Return exactly the span of lines in the following data that opens with the line containing "p h1, ih h2⟩" and closes with the line containing "simp only [Memory.read, List.getElem_map, List.getElem_range]". Include nothing else.
START RECORDS FOR THE TASK
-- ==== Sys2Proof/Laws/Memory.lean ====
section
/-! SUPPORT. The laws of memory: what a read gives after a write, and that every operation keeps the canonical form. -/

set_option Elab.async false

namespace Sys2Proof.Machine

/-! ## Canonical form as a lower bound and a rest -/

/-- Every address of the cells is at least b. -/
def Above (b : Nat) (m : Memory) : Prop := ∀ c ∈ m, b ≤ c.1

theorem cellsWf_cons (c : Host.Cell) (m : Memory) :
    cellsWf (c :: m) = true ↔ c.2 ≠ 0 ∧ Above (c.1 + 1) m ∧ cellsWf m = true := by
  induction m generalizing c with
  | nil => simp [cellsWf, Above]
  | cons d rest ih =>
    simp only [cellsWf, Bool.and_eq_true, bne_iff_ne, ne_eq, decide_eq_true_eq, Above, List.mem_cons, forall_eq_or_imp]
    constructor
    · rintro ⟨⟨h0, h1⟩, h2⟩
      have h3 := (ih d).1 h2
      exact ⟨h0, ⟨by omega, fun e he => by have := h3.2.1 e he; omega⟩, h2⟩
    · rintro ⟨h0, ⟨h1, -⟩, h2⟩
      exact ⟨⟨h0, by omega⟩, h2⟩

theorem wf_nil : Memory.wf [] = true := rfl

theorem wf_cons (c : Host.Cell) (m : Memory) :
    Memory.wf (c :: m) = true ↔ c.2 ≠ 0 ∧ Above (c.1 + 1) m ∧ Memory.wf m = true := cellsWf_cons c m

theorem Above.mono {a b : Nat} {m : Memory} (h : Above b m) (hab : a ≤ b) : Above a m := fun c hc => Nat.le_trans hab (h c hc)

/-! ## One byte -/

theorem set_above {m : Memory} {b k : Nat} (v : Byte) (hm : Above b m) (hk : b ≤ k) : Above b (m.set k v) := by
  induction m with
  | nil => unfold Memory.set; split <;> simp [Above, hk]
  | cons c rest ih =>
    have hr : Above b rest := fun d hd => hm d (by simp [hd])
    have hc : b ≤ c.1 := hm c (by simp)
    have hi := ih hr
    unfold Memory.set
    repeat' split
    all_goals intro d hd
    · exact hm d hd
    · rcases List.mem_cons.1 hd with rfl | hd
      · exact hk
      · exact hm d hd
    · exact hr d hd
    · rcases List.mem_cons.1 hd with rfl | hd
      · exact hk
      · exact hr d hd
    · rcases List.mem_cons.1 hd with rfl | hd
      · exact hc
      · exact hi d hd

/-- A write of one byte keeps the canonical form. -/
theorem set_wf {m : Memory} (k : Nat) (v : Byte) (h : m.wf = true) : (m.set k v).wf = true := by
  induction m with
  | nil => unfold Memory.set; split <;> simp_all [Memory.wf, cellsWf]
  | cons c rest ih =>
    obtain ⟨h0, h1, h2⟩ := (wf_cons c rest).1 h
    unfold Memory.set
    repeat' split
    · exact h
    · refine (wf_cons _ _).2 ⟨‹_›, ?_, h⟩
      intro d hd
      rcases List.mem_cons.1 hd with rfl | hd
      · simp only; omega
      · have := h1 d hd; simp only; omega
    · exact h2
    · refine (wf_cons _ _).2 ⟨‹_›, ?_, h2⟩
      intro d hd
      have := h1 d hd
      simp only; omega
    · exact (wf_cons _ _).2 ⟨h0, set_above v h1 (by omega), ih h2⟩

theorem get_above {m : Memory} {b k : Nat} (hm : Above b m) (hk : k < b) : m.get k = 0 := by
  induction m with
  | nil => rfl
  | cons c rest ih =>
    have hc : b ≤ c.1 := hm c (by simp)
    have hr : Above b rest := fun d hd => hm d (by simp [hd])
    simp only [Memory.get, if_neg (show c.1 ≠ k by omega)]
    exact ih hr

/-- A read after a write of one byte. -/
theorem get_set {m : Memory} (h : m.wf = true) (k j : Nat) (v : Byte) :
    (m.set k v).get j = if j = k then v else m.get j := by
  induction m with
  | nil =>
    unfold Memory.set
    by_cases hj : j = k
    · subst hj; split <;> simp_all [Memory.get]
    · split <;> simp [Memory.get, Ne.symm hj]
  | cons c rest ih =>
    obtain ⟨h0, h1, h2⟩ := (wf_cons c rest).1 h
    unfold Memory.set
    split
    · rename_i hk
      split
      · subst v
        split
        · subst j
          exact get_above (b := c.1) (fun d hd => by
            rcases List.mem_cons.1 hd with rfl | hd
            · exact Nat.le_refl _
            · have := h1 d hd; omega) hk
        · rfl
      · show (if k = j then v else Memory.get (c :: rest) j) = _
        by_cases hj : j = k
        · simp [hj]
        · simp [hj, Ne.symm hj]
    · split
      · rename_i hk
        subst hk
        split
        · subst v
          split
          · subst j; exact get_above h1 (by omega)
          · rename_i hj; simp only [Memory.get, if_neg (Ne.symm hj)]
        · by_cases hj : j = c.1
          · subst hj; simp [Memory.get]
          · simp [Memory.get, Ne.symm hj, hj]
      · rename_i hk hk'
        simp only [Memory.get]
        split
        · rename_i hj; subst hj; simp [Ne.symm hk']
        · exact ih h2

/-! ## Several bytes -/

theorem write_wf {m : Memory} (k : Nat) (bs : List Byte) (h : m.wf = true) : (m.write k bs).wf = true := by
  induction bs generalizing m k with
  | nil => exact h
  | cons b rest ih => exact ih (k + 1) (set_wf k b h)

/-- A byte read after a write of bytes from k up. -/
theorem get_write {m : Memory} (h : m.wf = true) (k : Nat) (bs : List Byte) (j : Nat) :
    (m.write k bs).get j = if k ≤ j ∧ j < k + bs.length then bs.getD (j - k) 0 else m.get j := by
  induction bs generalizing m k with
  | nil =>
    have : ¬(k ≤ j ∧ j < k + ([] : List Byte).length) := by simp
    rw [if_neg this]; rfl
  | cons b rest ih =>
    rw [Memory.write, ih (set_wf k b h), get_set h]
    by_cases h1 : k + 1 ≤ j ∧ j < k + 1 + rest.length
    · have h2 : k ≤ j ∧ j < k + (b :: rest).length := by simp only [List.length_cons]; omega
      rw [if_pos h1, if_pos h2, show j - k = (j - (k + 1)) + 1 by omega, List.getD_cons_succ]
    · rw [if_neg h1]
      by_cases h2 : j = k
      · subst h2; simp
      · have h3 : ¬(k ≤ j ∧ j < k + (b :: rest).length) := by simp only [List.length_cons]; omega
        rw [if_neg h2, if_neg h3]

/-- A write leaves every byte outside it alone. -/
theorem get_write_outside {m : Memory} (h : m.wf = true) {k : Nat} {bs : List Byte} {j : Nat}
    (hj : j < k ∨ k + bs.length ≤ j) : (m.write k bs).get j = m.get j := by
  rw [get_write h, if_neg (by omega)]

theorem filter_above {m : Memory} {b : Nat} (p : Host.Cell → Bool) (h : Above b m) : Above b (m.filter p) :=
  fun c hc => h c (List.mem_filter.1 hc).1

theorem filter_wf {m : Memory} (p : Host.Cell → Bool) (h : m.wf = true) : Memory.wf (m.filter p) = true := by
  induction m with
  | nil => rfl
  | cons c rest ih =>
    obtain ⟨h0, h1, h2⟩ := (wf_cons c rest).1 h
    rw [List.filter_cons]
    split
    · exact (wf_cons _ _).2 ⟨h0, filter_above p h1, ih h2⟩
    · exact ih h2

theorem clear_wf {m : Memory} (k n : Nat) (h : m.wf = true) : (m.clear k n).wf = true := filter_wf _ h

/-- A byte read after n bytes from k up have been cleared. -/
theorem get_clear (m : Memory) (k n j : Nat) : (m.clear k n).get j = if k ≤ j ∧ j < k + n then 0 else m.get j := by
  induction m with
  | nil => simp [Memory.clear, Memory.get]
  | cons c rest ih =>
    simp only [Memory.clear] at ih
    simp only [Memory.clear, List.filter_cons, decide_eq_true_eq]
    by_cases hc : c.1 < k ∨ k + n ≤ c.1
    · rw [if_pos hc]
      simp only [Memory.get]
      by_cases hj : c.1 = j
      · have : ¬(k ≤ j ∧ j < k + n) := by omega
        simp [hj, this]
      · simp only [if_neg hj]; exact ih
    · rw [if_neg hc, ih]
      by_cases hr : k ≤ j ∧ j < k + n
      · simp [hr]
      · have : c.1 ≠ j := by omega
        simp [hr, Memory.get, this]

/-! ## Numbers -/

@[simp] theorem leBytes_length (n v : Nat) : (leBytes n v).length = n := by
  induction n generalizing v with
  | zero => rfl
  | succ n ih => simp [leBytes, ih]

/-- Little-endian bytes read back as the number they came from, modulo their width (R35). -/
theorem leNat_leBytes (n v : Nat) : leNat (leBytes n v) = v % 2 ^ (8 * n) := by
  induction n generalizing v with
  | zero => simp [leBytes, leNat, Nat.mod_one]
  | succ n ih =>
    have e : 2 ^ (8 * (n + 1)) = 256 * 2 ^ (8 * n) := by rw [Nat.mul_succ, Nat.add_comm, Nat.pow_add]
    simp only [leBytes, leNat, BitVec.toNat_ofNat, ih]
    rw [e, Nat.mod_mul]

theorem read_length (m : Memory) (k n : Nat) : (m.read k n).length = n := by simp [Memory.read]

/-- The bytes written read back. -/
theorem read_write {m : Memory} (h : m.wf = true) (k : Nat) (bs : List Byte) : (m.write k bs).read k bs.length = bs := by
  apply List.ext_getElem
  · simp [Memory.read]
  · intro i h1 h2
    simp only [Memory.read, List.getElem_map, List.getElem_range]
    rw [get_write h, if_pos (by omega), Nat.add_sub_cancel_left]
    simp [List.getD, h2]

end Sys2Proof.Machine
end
END RECORDS FOR THE TASK
START RECORDS FOR THE TASK
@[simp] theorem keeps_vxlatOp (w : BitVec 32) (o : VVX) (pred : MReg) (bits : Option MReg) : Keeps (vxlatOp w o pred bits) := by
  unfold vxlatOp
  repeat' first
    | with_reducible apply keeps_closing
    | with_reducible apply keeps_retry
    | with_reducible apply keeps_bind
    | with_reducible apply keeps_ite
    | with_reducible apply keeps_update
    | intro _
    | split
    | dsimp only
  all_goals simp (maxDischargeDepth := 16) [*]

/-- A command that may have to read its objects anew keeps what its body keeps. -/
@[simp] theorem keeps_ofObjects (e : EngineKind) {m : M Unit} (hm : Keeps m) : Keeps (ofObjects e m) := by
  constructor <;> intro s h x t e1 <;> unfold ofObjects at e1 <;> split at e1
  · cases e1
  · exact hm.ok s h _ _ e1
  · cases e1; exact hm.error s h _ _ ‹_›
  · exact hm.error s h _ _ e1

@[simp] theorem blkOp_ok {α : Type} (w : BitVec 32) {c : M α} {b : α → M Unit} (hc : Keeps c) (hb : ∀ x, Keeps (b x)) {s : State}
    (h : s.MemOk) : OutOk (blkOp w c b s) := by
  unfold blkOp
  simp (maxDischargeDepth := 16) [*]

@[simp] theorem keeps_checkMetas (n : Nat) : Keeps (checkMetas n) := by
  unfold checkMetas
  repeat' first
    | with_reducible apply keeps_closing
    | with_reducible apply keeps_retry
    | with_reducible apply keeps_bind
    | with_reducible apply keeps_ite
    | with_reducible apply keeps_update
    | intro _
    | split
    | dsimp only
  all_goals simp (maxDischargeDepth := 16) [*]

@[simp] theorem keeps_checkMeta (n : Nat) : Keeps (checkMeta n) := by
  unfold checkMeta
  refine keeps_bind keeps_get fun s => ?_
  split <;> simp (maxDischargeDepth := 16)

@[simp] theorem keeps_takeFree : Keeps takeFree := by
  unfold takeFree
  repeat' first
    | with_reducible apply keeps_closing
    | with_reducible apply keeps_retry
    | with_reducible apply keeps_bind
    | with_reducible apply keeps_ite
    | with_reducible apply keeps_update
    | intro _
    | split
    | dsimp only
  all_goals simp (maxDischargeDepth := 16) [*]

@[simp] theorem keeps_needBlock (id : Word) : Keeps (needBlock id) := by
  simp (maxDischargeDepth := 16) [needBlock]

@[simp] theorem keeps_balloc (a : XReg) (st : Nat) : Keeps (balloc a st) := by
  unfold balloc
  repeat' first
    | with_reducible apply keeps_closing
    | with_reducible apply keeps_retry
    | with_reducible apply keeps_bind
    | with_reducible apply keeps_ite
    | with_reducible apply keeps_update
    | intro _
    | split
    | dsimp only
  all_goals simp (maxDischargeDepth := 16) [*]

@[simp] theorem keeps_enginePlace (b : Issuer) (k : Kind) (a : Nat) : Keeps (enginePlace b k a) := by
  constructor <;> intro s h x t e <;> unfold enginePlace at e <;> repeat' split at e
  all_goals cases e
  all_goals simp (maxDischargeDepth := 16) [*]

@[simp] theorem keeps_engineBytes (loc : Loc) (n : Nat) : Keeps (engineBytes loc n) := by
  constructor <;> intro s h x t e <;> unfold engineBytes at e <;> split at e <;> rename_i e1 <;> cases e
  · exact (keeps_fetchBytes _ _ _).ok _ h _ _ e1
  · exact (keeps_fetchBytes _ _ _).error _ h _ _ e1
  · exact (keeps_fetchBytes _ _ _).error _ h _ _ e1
END RECORDS FOR THE TASK
START RECORDS FOR THE TASK
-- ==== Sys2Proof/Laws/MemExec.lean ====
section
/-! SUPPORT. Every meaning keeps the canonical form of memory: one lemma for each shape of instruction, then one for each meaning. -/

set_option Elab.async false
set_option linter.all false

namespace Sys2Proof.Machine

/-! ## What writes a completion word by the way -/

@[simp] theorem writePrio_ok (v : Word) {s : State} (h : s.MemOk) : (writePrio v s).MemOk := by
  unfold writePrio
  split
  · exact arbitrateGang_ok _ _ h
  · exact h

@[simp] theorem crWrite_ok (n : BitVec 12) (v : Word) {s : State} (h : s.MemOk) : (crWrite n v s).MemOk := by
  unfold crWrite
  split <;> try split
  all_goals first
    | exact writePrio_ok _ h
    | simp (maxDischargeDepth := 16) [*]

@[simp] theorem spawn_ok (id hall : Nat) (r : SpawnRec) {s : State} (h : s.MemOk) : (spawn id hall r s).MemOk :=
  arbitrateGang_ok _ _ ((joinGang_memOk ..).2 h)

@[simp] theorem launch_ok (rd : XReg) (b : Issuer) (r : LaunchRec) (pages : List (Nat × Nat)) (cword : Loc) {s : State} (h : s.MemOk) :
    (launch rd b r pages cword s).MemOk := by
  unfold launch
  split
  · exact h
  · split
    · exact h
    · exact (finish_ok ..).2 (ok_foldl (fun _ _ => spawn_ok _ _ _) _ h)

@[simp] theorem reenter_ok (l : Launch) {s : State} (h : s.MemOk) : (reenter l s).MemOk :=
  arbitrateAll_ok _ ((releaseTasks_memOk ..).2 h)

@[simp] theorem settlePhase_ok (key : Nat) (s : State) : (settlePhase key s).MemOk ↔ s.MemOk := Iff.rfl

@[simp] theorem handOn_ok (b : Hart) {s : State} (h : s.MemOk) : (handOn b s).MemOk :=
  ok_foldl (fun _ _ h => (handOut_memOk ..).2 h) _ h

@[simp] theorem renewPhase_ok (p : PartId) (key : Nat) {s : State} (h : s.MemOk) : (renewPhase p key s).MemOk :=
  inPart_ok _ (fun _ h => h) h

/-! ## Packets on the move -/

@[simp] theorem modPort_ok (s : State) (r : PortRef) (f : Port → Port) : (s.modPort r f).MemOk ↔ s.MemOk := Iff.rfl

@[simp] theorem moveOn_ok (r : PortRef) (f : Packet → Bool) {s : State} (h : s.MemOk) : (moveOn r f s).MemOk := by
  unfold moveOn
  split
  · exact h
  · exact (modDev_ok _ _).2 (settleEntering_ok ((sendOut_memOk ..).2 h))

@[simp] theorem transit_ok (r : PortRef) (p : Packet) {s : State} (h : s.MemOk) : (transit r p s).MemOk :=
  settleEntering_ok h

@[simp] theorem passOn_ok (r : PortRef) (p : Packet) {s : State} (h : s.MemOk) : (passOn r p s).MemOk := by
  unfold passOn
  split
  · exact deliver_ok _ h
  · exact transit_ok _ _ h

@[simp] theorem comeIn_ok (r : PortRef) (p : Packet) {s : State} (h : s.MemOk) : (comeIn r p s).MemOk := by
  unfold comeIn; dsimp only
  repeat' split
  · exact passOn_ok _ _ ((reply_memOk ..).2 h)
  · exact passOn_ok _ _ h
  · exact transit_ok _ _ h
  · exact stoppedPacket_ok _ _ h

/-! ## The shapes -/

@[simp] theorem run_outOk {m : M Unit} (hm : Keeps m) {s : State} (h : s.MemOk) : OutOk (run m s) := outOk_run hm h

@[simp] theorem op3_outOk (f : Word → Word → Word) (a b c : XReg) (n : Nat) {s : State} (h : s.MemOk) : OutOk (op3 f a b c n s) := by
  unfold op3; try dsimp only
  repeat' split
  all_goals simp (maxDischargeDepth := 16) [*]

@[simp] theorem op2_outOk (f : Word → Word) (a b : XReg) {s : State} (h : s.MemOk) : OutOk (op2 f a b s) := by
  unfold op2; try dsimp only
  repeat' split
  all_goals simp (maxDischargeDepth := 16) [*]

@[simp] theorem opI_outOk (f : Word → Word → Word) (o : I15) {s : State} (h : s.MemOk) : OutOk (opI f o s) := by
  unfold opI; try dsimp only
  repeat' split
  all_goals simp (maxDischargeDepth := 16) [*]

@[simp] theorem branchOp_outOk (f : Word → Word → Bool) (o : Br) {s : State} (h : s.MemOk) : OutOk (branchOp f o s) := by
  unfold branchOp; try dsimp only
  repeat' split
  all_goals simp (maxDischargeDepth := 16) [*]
END RECORDS FOR THE TASK
### ANSWER BOX
    · exact (wf_cons _ _).2 ⟨h0, filter_above p h1, ih h2⟩
    · exact ih h2

theorem clear_wf {m : Memory} (k n : Nat) (h : m.wf = true) : (m.clear k n).wf = true := filter_wf _ h

/-- A byte read after n bytes from k up have been cleared. -/
theorem get_clear (m : Memory) (k n j : Nat) : (m.clear k n).get j = if k ≤ j ∧ j < k + n then 0 else m.get j := by
  induction m with
  | nil => simp [Memory.clear, Memory.get]
  | cons c rest ih =>
    simp only [Memory.clear] at ih
    simp only [Memory.clear, List.filter_cons, decide_eq_true_eq]
    by_cases hc : c.1 < k ∨ k + n ≤ c.1
    · rw [if_pos hc]
      simp only [Memory.get]
      by_cases hj : c.1 = j
      · have : ¬(k ≤ j ∧ j < k + n) := by omega
        simp [hj, this]
      · simp only [if_neg hj]; exact ih
    · rw [if_neg hc, ih]
      by_cases hr : k ≤ j ∧ j < k + n
      · simp [hr]
      · have : c.1 ≠ j := by omega
        simp [hr, Memory.get, this]

/-! ## Numbers -/

@[simp] theorem leBytes_length (n v : Nat) : (leBytes n v).length = n := by
  induction n generalizing v with
  | zero => rfl
  | succ n ih => simp [leBytes, ih]

/-- Little-endian bytes read back as the number they came from, modulo their width (R35). -/
theorem leNat_leBytes (n v : Nat) : leNat (leBytes n v) = v % 2 ^ (8 * n) := by
  induction n generalizing v with
  | zero => simp [leBytes, leNat, Nat.mod_one]
  | succ n ih =>
    have e : 2 ^ (8 * (n + 1)) = 256 * 2 ^ (8 * n) := by rw [Nat.mul_succ, Nat.add_comm, Nat.pow_add]
    simp only [leBytes, leNat, BitVec.toNat_ofNat, ih]
    rw [e, Nat.mod_mul]

theorem read_length (m : Memory) (k n : Nat) : (m.read k n).length = n := by simp [Memory.read]

/-- The bytes written read back. -/
theorem read_write {m : Memory} (h : m.wf = true) (k : Nat) (bs : List Byte) : (m.write k bs).read k bs.length = bs := by
  apply List.ext_getElem
  · simp [Memory.read]
  · intro i h1 h2
    simp only [Memory.read, List.getElem_map, List.getElem_range]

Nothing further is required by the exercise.